• **Task directions**:
When you reach the line containing "jobs : t.jobs = s.jobs" in the entries below, begin reproducing lines exactly, and stop once the line containing "sched : t.sched = s.sched" is done.

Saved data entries
#####

-- ==== Sys2Proof/Safety.lean ====
section
/-!
DEFINITION. The terms in which statements are made: the invariant of a run, when a word of a stream may issue, what a word leaves as it was, and
what memory and bench read as. -/
namespace Sys2Proof.Machine

/-! ## Runs -/

/-- What every state of a run has: physical memory stands in its canonical form. -/
def State.Inv (s : State) : Prop := Memory.wf s.mem = true
/-- A step that neither faults nor is refused. -/
def Safe (o : Host.Outcome State Fault Refusal) : Prop := ∃ t, o = .next t

/-! ## Reading -/

/-- The byte of physical memory at an address. -/
def memByte (s : State) (a : Nat) : BitVec 8 := tabGet 0 s.mem a
/-- The byte of a core's bench at an offset. -/
def benchByte (s : State) (core off : Nat) : BitVec 8 := tabGet 0 (coreAt s core).bench off

/-! ## What a word leaves as it was -/

/-- Every part of the module outside the drills, their beds' channels and the messages in flight is as it was: cores with their benches, tiles and
engines, clusters, dies, jobs, memory and its poison, everything on its way, and the management registers. -/
structure SameModule (s t : State) : Prop where
  cores : t.cores = s.cores
  clusters : t.clusters = s.clusters
  dies : t.dies = s.dies
  jobs : t.jobs = s.jobs
  gens : t.gens = s.gens
  lines : t.lines = s.lines
  mem : t.mem = s.mem
  psn : t.psn = s.psn
  stores : t.stores = s.stores
  remotes : t.remotes = s.remotes
  shoots : t.shoots = s.shoots
  nextId : t.nextId = s.nextId
  mgmt : t.mgmt = s.mgmt
  cxlUp : t.cxlUp = s.cxlUp
  hokuxUp : t.hokuxUp = s.hokuxUp
  lostParts : t.lostParts = s.lostParts
  hostSide : t.hostSide = s.hostSide
  notices : t.notices = s.notices
  sched : t.sched = s.sched
  tick : t.tick = s.tick
  cycle : t.cycle = s.cycle
  cur : t.cur = s.cur

/-! ## Issue of a stem word (spec 02, R38, R53; 01, R30; 11, R218; 16, R294) -/

/-- The stem word of a plan may issue for drill d: the drill is bound to the slot whose turn it is and its bed is held, the word is legal, its level
may run it, its hoses are granted and ready, and no entry of a release's prior set holds it up. -/
structure StemIssues (p : StemPlan) (s : State) (d : Drill) : Prop where
  bound : drillAt s s.cur = some d
  bed : ∃ o, objAt s d.bed = some o
  legal : p.ins.wf = true
  level : p.priv = true → d.super = true
  granted : hoseDenied d false (stemHoses p.srcs) (stemHoses p.dst.toList) = none
  gate : p.release = true → releaseGate s s.cur d false = none
  ready : hosesReady s s.cur false d (stemHoses p.srcs) (stemHoses p.dst.toList) = true
/-- The values of the source fields of a stem word. -/
def stemOps (p : StemPlan) (s : State) (d : Drill) : List Word := stemSrcs s d [] p.srcs

/-! ## What a completed stem word leaves (spec 01, R21, R31, R32; 02, R38; 06, R112) -/

/-- What general register r holds after a stem word that issues to drill d: the result of the window on r that ends with the word; else the result
of the word, where it writes r and no window on r is open; else what it held. g0 reads zero. -/
def gAfter (d : Drill) (p : StemPlan) (res : Word) (r : Nat) : Word :=
  if r = 0 then 0
  else match (d.wins.filter (fun w => decide (w.kind = 0 ∧ w.reg = r ∧ (p.ctl = true ∨ w.left ≤ 1)))).getLast? with
    | some w => w.value.setWidth 64
    | none => if p.dst.map BitVec.toNat = some r ∧ p.la = 0 ∧ d.wins.all (fun w => decide (w.kind ≠ 0 ∨ w.reg ≠ r)) = true then res else gGet d r
/-- The windows open after it: those of the stem that go on, one word shorter, those of the leaf as they are, and the word's own. -/
def winsAfter (d : Drill) (p : StemPlan) (res : Word) : List PendWrite :=
  (d.wins.filter (fun w => !decide (w.kind = 0 ∧ (p.ctl = true ∨ w.left ≤ 1)))).map (fun w => if w.kind = 0 then { w with left := w.left - 1 } else w)
    ++ (match p.dst with
      | some f => if f.toNat < 48 ∧ p.la ≠ 0 ∧ d.wins.all (fun w => decide (w.kind ≠ 0 ∨ w.reg ≠ f.toNat)) = true then
          [{ kind := 0, owner := 0, reg := f.toNat, lanes := 0, value := res.setWidth 1024, left := p.la }] else []
      | none => [])
/-- The drill e that a stem word leaves of drill d: its result and the windows, the next PC, the stream issuing, and nothing else. -/
structure StemAfter (p : StemPlan) (res : Word) (next : Option Word) (d e : Drill) : Prop where
  regs : ∀ r, r < 48 → gGet e r = gAfter d p res r
  wins : e.wins = winsAfter d p res
  pc : e.pc = match next with | some a => a.setWidth 56 | none => d.pc + 4
  rest : e = { d with
    g := e.g, wins := e.wins, heldIssues := e.heldIssues, hoses := e.hoses, pc := e.pc, stemWait := if d.stemWait = .exited then .exited else .none,
    wake := false, wkind := 0, woke := none, walked := d.walked.filter (fun w => w.1), asked := d.asked.filter (fun w => w.1),
    granted := d.granted.filter (fun w => w.1), got := d.got.filter (fun g => g.leaf), claims := d.claims.filter (fun c => c.1), lastStem := e.lastStem }
/-- From state s, with drill d bound to the slot, a stem word with this result and target completes in state t: what it does to the drill; every
pop, then its push; and nothing else but messages in flight: no other drill, no object but the queues of its bed, no byte of memory or of a bench. -/
structure StemCompletes (p : StemPlan) (res : Word) (next : Option Word) (s t : State) (slot : Nat) (d : Drill) : Prop where
  drill : ∃ e, drillAt t slot = some e ∧ StemAfter p res next d e ∧
    ∀ h, hoseQ t e h = (hoseQ s d h).drop (countOf (stemHoses p.srcs) h) ++ (if h ∈ stemHoses p.dst.toList then [res.setWidth 1024] else [])
  others : ∀ k, k ≠ slot → drillAt t k = drillAt s k
  objs : ∀ k, (objAt t k).map (fun o => { o with hoses := [] }) = (objAt s k).map (fun o => { o with hoses := [] })
  rest : SameModule s t
  bytes : ∀ a, memByte t a = memByte s a
  benches : ∀ c a, benchByte t c a = benchByte s c a

/-! ## The integer words of the stem as the tables give them (spec 06, Tables 6.1 to 6.3; 02, R42 to R44) -/

/-- The shift count of a register shift: b[5:0]. -/
def countIn (b : Word) : Nat := b.toNat % 64
/-- 1 for true, 0 for false. -/
def truth (c : Bool) : Word := if c then 1#64 else 0#64
/-- How many of the numbers below n satisfy p. -/
def tally (n : Nat) (p : Nat → Bool) : Word := BitVec.ofNat 64 ((List.range n).filter p).length
/-- Bits [127:64] of a product. -/
def upper (x : BitVec 128) : Word := x.extractLsb' 64 64
/-- The three-register words of Table 6.1 and the immediate words of Table 6.3: destination, sources, and the result from the word's address and
the values of its sources. -/
def intRow (i : Instr) : Option (BitVec 6 × List (BitVec 6) × (VAddr → Word → Word → Word)) :=
  match i with
  | .add d a b => some (d, [a, b], fun _ x y => x + y)
  | .sub d a b => some (d, [a, b], fun _ x y => x - y)
  | .mul d a b => some (d, [a, b], fun _ x y => x * y)
  | .mulh d a b => some (d, [a, b], fun _ x y => upper (x.signExtend 128 * y.signExtend 128))
  | .mulhn d a b => some (d, [a, b], fun _ x y => upper (x.setWidth 128 * y.setWidth 128))
  | .div d a b => some (d, [a, b], fun _ x y => if y = 0 then -1 else x.sdiv y)
  | .divn d a b => some (d, [a, b], fun _ x y => if y = 0 then -1 else x / y)
  | .rem d a b => some (d, [a, b], fun _ x y => if y = 0 then x else x.srem y)
  | .remn d a b => some (d, [a, b], fun _ x y => if y = 0 then x else x % y)
  | .and d a b => some (d, [a, b], fun _ x y => x &&& y)
  | .or d a b => some (d, [a, b], fun _ x y => x ||| y)
  | .xor d a b => some (d, [a, b], fun _ x y => x ^^^ y)
  | .shl d a b => some (d, [a, b], fun _ x y => x <<< countIn y)
  | .shr d a b => some (d, [a, b], fun _ x y => x >>> countIn y)
  | .sha d a b => some (d, [a, b], fun _ x y => x.sshiftRight (countIn y))
  | .min d a b => some (d, [a, b], fun _ x y => if x.sle y then x else y)
  | .max d a b => some (d, [a, b], fun _ x y => if x.sle y then y else x)
  | .minn d a b => some (d, [a, b], fun _ x y => if x.ule y then x else y)
  | .maxn d a b => some (d, [a, b], fun _ x y => if x.ule y then y else x)
  | .slt d a b => some (d, [a, b], fun _ x y => truth (x.slt y))
  | .sltn d a b => some (d, [a, b], fun _ x y => truth (x.ult y))
  | .seq d a b => some (d, [a, b], fun _ x y => truth (x == y))
  | .clz d a => some (d, [a], fun _ x _ => tally 64 (fun n => decide (x.toNat < 2 ^ n)))
  | .ctz d a => some (d, [a], fun _ x _ => tally 64 (fun n => decide (x.toNat % 2 ^ (n + 1) = 0)))
  | .popc d a => some (d, [a], fun _ x _ => tally 64 (fun n => x.getLsbD n))
  | .addsh d a b h => some (d, [a, b], fun _ x y => x + y <<< h.toNat)
  | .addi d a n => some (d, [a], fun _ x _ => x + n.signExtend 64)
  | .andi d a n => some (d, [a], fun _ x _ => x &&& n.signExtend 64)
  | .ori d a n => some (d, [a], fun _ x _ => x ||| n.setWidth 64)
  | .xori d a n => some (d, [a], fun _ x _ => x ^^^ n.setWidth 64)
  | .shli d a c => some (d, [a], fun _ x _ => x <<< c.toNat)
  | .shri d a c => some (d, [a], fun _ x _ => x >>> c.toNat)
  | .shai d a c => some (d, [a], fun _ x _ => x.sshiftRight c.toNat)
  | .slti d a n => some (d, [a], fun _ x _ => truth (x.slt (n.signExtend 64)))
  | .sltni d a n => some (d, [a], fun _ x _ => truth (x.ult (n.signExtend 64)))
  | .muli d a n => some (d, [a], fun _ x _ => x * n.signExtend 64)
  | .ldhi d n => some (d, [], fun _ _ _ => n.signExtend 64 <<< 12)
  | .pcadd d n => some (d, [], fun pc _ _ => pc.setWidth 64 + n.signExtend 64 <<< 12)
  | _ => none

/-! ## Control words of the stem as their tables give them (spec 06, R116 to R118, R130; 01, Table 1.3; 23, Table 23.2) -/

/-- The conditional branches: sources, offset in words, condition. -/
def branchRow (i : Instr) : Option (BitVec 6 × BitVec 6 × BitVec 12 × (Word → Word → Bool)) :=
  match i with
  | .beq a b o => some (a, b, o, fun x y => x == y)
  | .bne a b o => some (a, b, o, fun x y => !(x == y))
  | .blt a b o => some (a, b, o, fun x y => x.slt y)
  | .bge a b o => some (a, b, o, fun x y => !x.slt y)
  | .bltn a b o => some (a, b, o, fun x y => x.ult y)
  | .bgen a b o => some (a, b, o, fun x y => !x.ult y)
  | _ => none
/-- The jumps and calls: source, link register, and the target from the word's address and its source. -/
def jumpRow (i : Instr) : Option (List (BitVec 6) × Option (BitVec 6) × (Word → Word → Word)) :=
  match i with
  | .jmp o => some ([], none, fun pc _ => pc + o.signExtend 64 * 4)
  | .call o => some ([], some 47, fun pc _ => pc + o.signExtend 64 * 4)
  | .jr a n => some ([a], none, fun _ x => x + n.signExtend 64 * 4)
  | .callr g a n => some ([a], some g, fun _ x => x + n.signExtend 64 * 4)
  | _ => none
/-- What a system register reads after x was written to it at supervisor level; none for the windows onto the held context and the ones that may not be
written. -/
def sysAfter (d : Drill) (n : Nat) (x : Word) : Option Word :=
  if n = 0x000 then some (((if x.toNat % 8 < 6 then x else (x &&& 0xFFFFFFFFFFFFFFF8) ||| (d.fmode.setWidth 64 &&& 7))) &&& 0x00FF007F)
  else if n = 0x001 then some (x &&& 3)
  else if n = 0x002 ∨ n = 0x103 ∨ n = 0x106 ∨ (0x141 ≤ n ∧ n ≤ 0x14F) then some x
  else if n = 0x003 then some (BitVec.ofNat 64 (max d.dt (x.toNat % 2 ^ 48)))
  else if 0x010 ≤ n ∧ n ≤ 0x013 then some (x &&& 0xFF)
  else if n = 0x104 then some ((if x.toNat % 4 < 2 then x else (x &&& 0xFFFFFFFFFFFFFFFC) ||| (d.tstat.setWidth 64 &&& 3)) &&& 0xEF03)
  else if n = 0x107 then some (x &&& 0xFFFFFFFF)
  else if n = 0x110 then some (x &&& 0xFF)
  else if n = 0x112 then some (x &&& 0xF)
  else if n = 0x113 then some (x &&& 0x7F)
  else if n = 0x140 then some 0
  else none

/-! ## Words that reach the bench (spec 06, R124; 11, R226; 17, R314) -/

/-- A bench access of n bytes aligned to al at address ea passes its checks: it names offset `off` of a core's bench, and state u stands once the
first-touch fills of its tiles are made. -/
structure BenchReady (s : State) (d : Drill) (ea n al core off : Nat) (u : State) : Prop where
  place : benchPlace s s.cur ea = some (core, off)
  inside : benchIn s s.cur ea n = true
  aligned : ea % al = 0
  filled : benchFills s s.cur d.super core off n = .ok u
/-- Between u and v only n bytes of one core's bench at offset `off` change: no other byte of a bench, no byte of memory, no object. -/
structure BenchOnly (u v : State) (core off n : Nat) : Prop where
  here : ∀ k, ¬(off ≤ k ∧ k < off + n) → benchByte v core k = benchByte u core k
  elsewhere : ∀ c k, c ≠ core → benchByte v c k = benchByte u c k
  bytes : ∀ a, memByte v a = memByte u a
  objs : ∀ k, objAt v k = objAt u k
  cur : v.cur = u.cur
/-- Bits [hi:lo] of a word. -/
def field (x : Word) (hi lo : Nat) : Nat := bitsOf x.toNat lo (hi + 1 - lo)
/-- An arrival of n drills at a barrier word: nothing when ERR is set or n is 0; else ARR rises, and the phase completes when the word is armed and both
counts are there (R224, R227). -/
def arrival (b : Bar) (n : Nat) : Bar :=
  let arr := min (b.arr + n) 4095
  if b.err = true ∨ n = 0 then b
  else if (b.exp ≠ 0 ∨ b.tt ≠ 0) ∧ b.exp ≤ arr ∧ b.tt ≤ b.tc then
    { ph := !b.ph, err := decide (b.exp < arr ∨ b.tt < b.tc), fc := if b.exp < arr ∨ b.tt < b.tc then 1 else 0, exp := b.exp, arr := 0, tt := b.tt, tc := 0 }
  else { ph := b.ph, err := false, fc := b.fc, exp := b.exp, arr, tt := b.tt, tc := b.tc }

#####

• **Result of the exercise**:
  jobs : t.jobs = s.jobs
  gens : t.gens = s.gens
  lines : t.lines = s.lines
  mem : t.mem = s.mem
  psn : t.psn = s.psn
  stores : t.stores = s.stores
  remotes : t.remotes = s.remotes
  shoots : t.shoots = s.shoots
  nextId : t.nextId = s.nextId
  mgmt : t.mgmt = s.mgmt
  cxlUp : t.cxlUp = s.cxlUp
  hokuxUp : t.hokuxUp = s.hokuxUp
  lostParts : t.lostParts = s.lostParts
  hostSide : t.hostSide = s.hostSide
  notices : t.notices = s.notices
  sched : t.sched = s.sched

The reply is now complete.